Syria has for the first time allowed Red Cross (ICRC) representatives to visit its main prison Tuesday and assess the condition and treatment of those detained by the Syrian authorities.
The organization told VOA that delegates visited detainees of the Damascus Central Prison the first time since the uprising started in mid-March. ICRC spokeswoman Carla Haddad Mardini said the access was a significant step forward, however:
"The idea is to be able to visit regularly, to be able to assess the conditions of treatment and detention of detainees, to be able to speak to them in private and to be able to visit other places of detention. So, this is one amongst many places of detention and the ICRC’s ambition is to be able to access all of them.
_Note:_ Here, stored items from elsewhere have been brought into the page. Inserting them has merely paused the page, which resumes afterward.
-- ==== Sys2Proof/Laws/Effects.lean ====
section
/-! SUPPORT. What the effect of each command touches: one frame for each effect, before it is published. -/

namespace Sys2Proof.Machine

/-- An effect that may be left out. -/
theorem Frame.refl_of {a : List Part} {p : Nat → Prop} (s : State) : Frame a p s s :=
  (Frame.refl s).mono (by simp) fun _ => False.elim

/-- A condition between two effects with one frame. -/
theorem Frame.ite {a : List Part} {p : Nat → Prop} {s t u : State} {c : Prop} [Decidable c]
    (h : Frame a p s t) (k : Frame a p s u) : Frame a p s (if c then t else u) := by
  split <;> assumption

/-! ### The Radio Port -/

theorem mailRxError_frame (e : RxError) (s : State) : Frame [.mail] nothing s (mailRxError e s) :=
  .of_keeps (fun p hp => by cases p <;> first | rfl | exact absurd (by decide) hp | exact ⟨rfl, rfl⟩) rfl

theorem backToHunt_frame (s : State) : Frame [.rx] nothing s (backToHunt s) :=
  .of_keeps (fun p hp => by cases p <;> first | rfl | exact absurd (by decide) hp | exact ⟨rfl, rfl⟩) rfl

theorem reportRx_eq (e : RxError) (s : State) : reportRx e s = { s with
    mail := { s.mail with rxErrors := s.mail.rxErrors ++ (if s.running then [e] else []) } } := by
  unfold reportRx
  split
  · rfl
  · simp

theorem syncTaken_frame (s : State) : Frame [.rx, .mail] nothing s (syncTaken s) := by
  unfold syncTaken
  dsimp only
  split
  · split <;> exact .of_keeps (fun p hp => by cases p <;> first | rfl | exact absurd (by decide) hp | exact ⟨rfl, rfl⟩) rfl
  · exact .of_keeps (fun p hp => by cases p <;> first | rfl | exact absurd (by decide) hp | exact ⟨rfl, rfl⟩) rfl

theorem receiveBits_frame (bits : List Bool) (s : State) : Frame [.rx, .mail] nothing s (receiveBits bits s) := by
  unfold receiveBits
  split
  · exact syncTaken_frame s
  · exact .of_keeps (fun p hp => by cases p <;> first | rfl | exact absurd (by decide) hp | exact ⟨rfl, rfl⟩) rfl

theorem headerTaken_frame (h : Header) (s : State) : Frame [.rx, .mail] nothing s (headerTaken h s) := by
  unfold headerTaken
  split
  · rw [reportRx_eq]
    exact .of_keeps (fun p hp => by cases p <;> first | rfl | exact absurd (by decide) hp | exact ⟨rfl, rfl⟩) rfl
  · exact .of_keeps (fun p hp => by cases p <;> first | rfl | exact absurd (by decide) hp | exact ⟨rfl, rfl⟩) rfl

theorem frameEnded_frame (payload : List Byte) (crc : Word) (s : State) :
    Frame [.rx, .mail] nothing s (frameEnded payload crc s) := by
  unfold frameEnded
  dsimp only
  split
  · split <;> exact .of_keeps (fun p hp => by cases p <;> first | rfl | exact absurd (by decide) hp | exact ⟨rfl, rfl⟩) rfl
  · exact .of_keeps (fun p hp => by cases p <;> first | rfl | exact absurd (by decide) hp | exact ⟨rfl, rfl⟩) rfl

theorem clockLost_frame (s : State) : Frame [.rx, .mail] nothing s (clockLost s) := by
  unfold clockLost
  split
  · exact Frame.refl_of s
  · exact .of_keeps (fun p hp => by cases p <;> first | rfl | exact absurd (by decide) hp | exact ⟨rfl, rfl⟩) rfl
  · rw [reportRx_eq]
    exact .of_keeps (fun p hp => by cases p <;> first | rfl | exact absurd (by decide) hp | exact ⟨rfl, rfl⟩) rfl

theorem takenByOwner_frame (s : State) : Frame [.rx] nothing s (takenByOwner s) :=
  .of_keeps (fun p hp => by cases p <;> first | rfl | exact absurd (by decide) hp | exact ⟨rfl, rfl⟩) rfl

theorem takenByLink_frame (s : State) : Frame [.rx] nothing s (takenByLink s) :=
  .of_keeps (fun p hp => by cases p <;> first | rfl | exact absurd (by decide) hp | exact ⟨rfl, rfl⟩) rfl

theorem heldForOwner_some {s : State} {h : HeldFrame} (hh : heldForOwner s = some h) :
    s.rx.held = some h ∧ h.forOwner = true := by
  unfold heldForOwner at hh
  split at hh
  · rename_i x hx
    split at hh
    · rename_i ho
      cases hh
      exact ⟨hx, ho⟩
    · cases hh
  · cases hh

/-- R39: the owner takes the frame the routing holds for it. -/
theorem takenByOwner_rx {s : State} {h : HeldFrame} (hh : heldForOwner s = some h) :
    releasedBy h s (takenByOwner s) := by
  unfold releasedBy takenByOwner
  rw [(heldForOwner_some hh).1]
  simp only [Option.bind_some, HeldFrame.released, Bool.or_false]

theorem cutSending_eq (c : CutCause) (s : State) : cutSending c s = { s with
    tx := { s.tx with shifter := .idle }
    mail := { s.mail with
      sendReports := s.mail.sendReports ++ (if s.tx.shifter = .idle then [] else [.cut c]) } } := by
  unfold cutSending
  split
  · rename_i h
    rw [← h]
    simp
  · rfl

theorem cutSending_frame (c : CutCause) (s : State) : Frame [.tx, .mail] nothing s (cutSending c s) := by
  rw [cutSending_eq]
  exact .of_keeps (fun p hp => by cases p <;> first | rfl | exact absurd (by decide) hp | exact ⟨rfl, rfl⟩) rfl

theorem tx_frame (x : Transmitter) (s : State) : Frame [.tx] nothing s { s with tx := x } :=
  .of_keeps (fun p hp => by cases p <;> first | rfl | exact absurd (by decide) hp | exact ⟨rfl, rfl⟩) rfl

theorem chime_frame (x : Chime) (s : State) : Frame [.chime] nothing s { s with chime := x } :=
  .of_keeps (fun p hp => by cases p <;> first | rfl | exact absurd (by decide) hp | exact ⟨rfl, rfl⟩) rfl

theorem due_frame (x : Due) (s : State) : Frame [.due] nothing s { s with due := x } :=
  .of_keeps (fun p hp => by cases p <;> first | rfl | exact absurd (by decide) hp | exact ⟨rfl, rfl⟩) rfl

/-! ### The Link Quality Unit -/

theorem link_frame (x : LinkUnit) (s : State) : Frame [.link] nothing s { s with link := x } :=
  .of_keeps (fun p hp => by cases p <;> first | rfl | exact absurd (by decide) hp | exact ⟨rfl, rfl⟩) rfl

/-- R88, R91: the link state derived afresh. -/
theorem relink_eq (s : State) : relink s =
    newsIf (deriveLink (!s.running) s.link != s.link.state) .link
      { s with link := { s.link with state := deriveLink (!s.running) s.link } } := rfl

theorem relink_frame (s : State) : Frame [.link, .attention] nothing s (relink s) := by
  rw [relink_eq]
  exact (link_frame _ s).then (newsIf_frame _ .link _)

theorem loggedChange_frame (f : LinkUnit → LinkUnit) (s : State) :
    Frame [.link, .attention] nothing s (loggedChange f s) := by
  unfold loggedChange
  obtain ⟨u, hu, h⟩ : ∃ u, Frame [.link, .attention] nothing s u ∧
      newsIf s.link.overflows .logOverflow { s with link := f s.link } = u := by
    exact ⟨_, (link_frame _ s).then (newsIf_frame _ .logOverflow _), rfl⟩
  rw [h]
  exact (hu.then (relink_frame u)).mono (by decide) fun _ => id

theorem linkTakesOutcome_frame (q : Bool) (o : FrameOutcome) (s : State) :
    Frame [.link, .attention] nothing s (linkTakesOutcome q o s) := by
  unfold linkTakesOutcome
  split
  · split
    · obtain ⟨u, hu, h⟩ : ∃ u, Frame [.link, .attention] nothing s u ∧
          { s with link := s.link.acknowledged } = u := ⟨_, by exact .of_keeps (fun p hp => by cases p <;> first | rfl | exact absurd (by decide) hp | exact ⟨rfl, rfl⟩) rfl, rfl⟩
      rw [h]
      exact (hu.then (relink_frame u)).mono (by decide) fun _ => id
    · exact loggedChange_frame _ s
    · exact Frame.refl_of s
  · exact Frame.refl_of s

theorem linkTakesSyncLost_frame (s : State) : Frame [.link, .attention] nothing s (linkTakesSyncLost s) := by
  unfold linkTakesSyncLost
  obtain ⟨u, hu, h⟩ : ∃ u, Frame [.link, .attention] nothing s u ∧
      { s with link := { s.link with searching := true, lastError := .syncLost } } = u := ⟨_, by exact .of_keeps (fun p hp => by cases p <;> first | rfl | exact absurd (by decide) hp | exact ⟨rfl, rfl⟩) rfl, rfl⟩
  rw [h]
  exact (hu.then (relink_frame u)).mono (by decide) fun _ => id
"Another thing is to be able to speak in private with detainees and those that are held in isolation, those who are held in groups, to be able to discuss with them in private their situation and to understand their needs and any potential problems. So we can then discuss the issue with the detaining authorities in view of seeing an improvement in the shortest delay. And, then we repeat visits to make sure improvements have taken place."
According to human rights activists, Syria has arrested tens of thousands of people since protests against the regime of President Bashar al-Assad began, a follow-on from uprisings in Egypt and Tunisia.
However, Mardini said information about the total number of prisoners and the number of places of detention in Syria was confidential. ICRC delegates were only allowed to share their findings from visits with the Syrian authorities, she added.
Detainees include women and minors, and activists have told the New York Times that "the majority of political prisoners are held in secret detention centers, off limits to Red Cross officials."
There are allegations of torture and killings of political detainees.
Meanwhile, Syrian security forces have reportedly intensified attacks on dissenters, targeting the central cities of Hama and Homs on Monday — the same day as the visit by Red Cross president Jakob Kellenberger to the Damascus prison.
The LA Times quoted locals and activists as saying that towns on the Turkish border, including Jisr al Shoughour and Yaladagh, had also been targeted, with troops "chasing defectors all the way down to the border with Turkey, shooting them in the upper parts of their bodies so that they are not able to escape," according to a farmer named Moustafa in Idleb province.
"The situation along the border is deplorable. I wonder why security officials believe they can act with such impunity even if it may infringe on other neighboring countries," said Oday Assayed, a member and spokesperson of the Local Coordination Committees in the Syria-Turkey border cities, including Idleb.
The paper cited an activist in Homs, Majed, as saying: "A barbaric assault on the city has been going on for two days straight. They raid houses and take anyone who is even remotely related to the protests."
CNN, citing the Syrian Observatory for Human Rights, reports that security forces killed six people in Homs on Monday.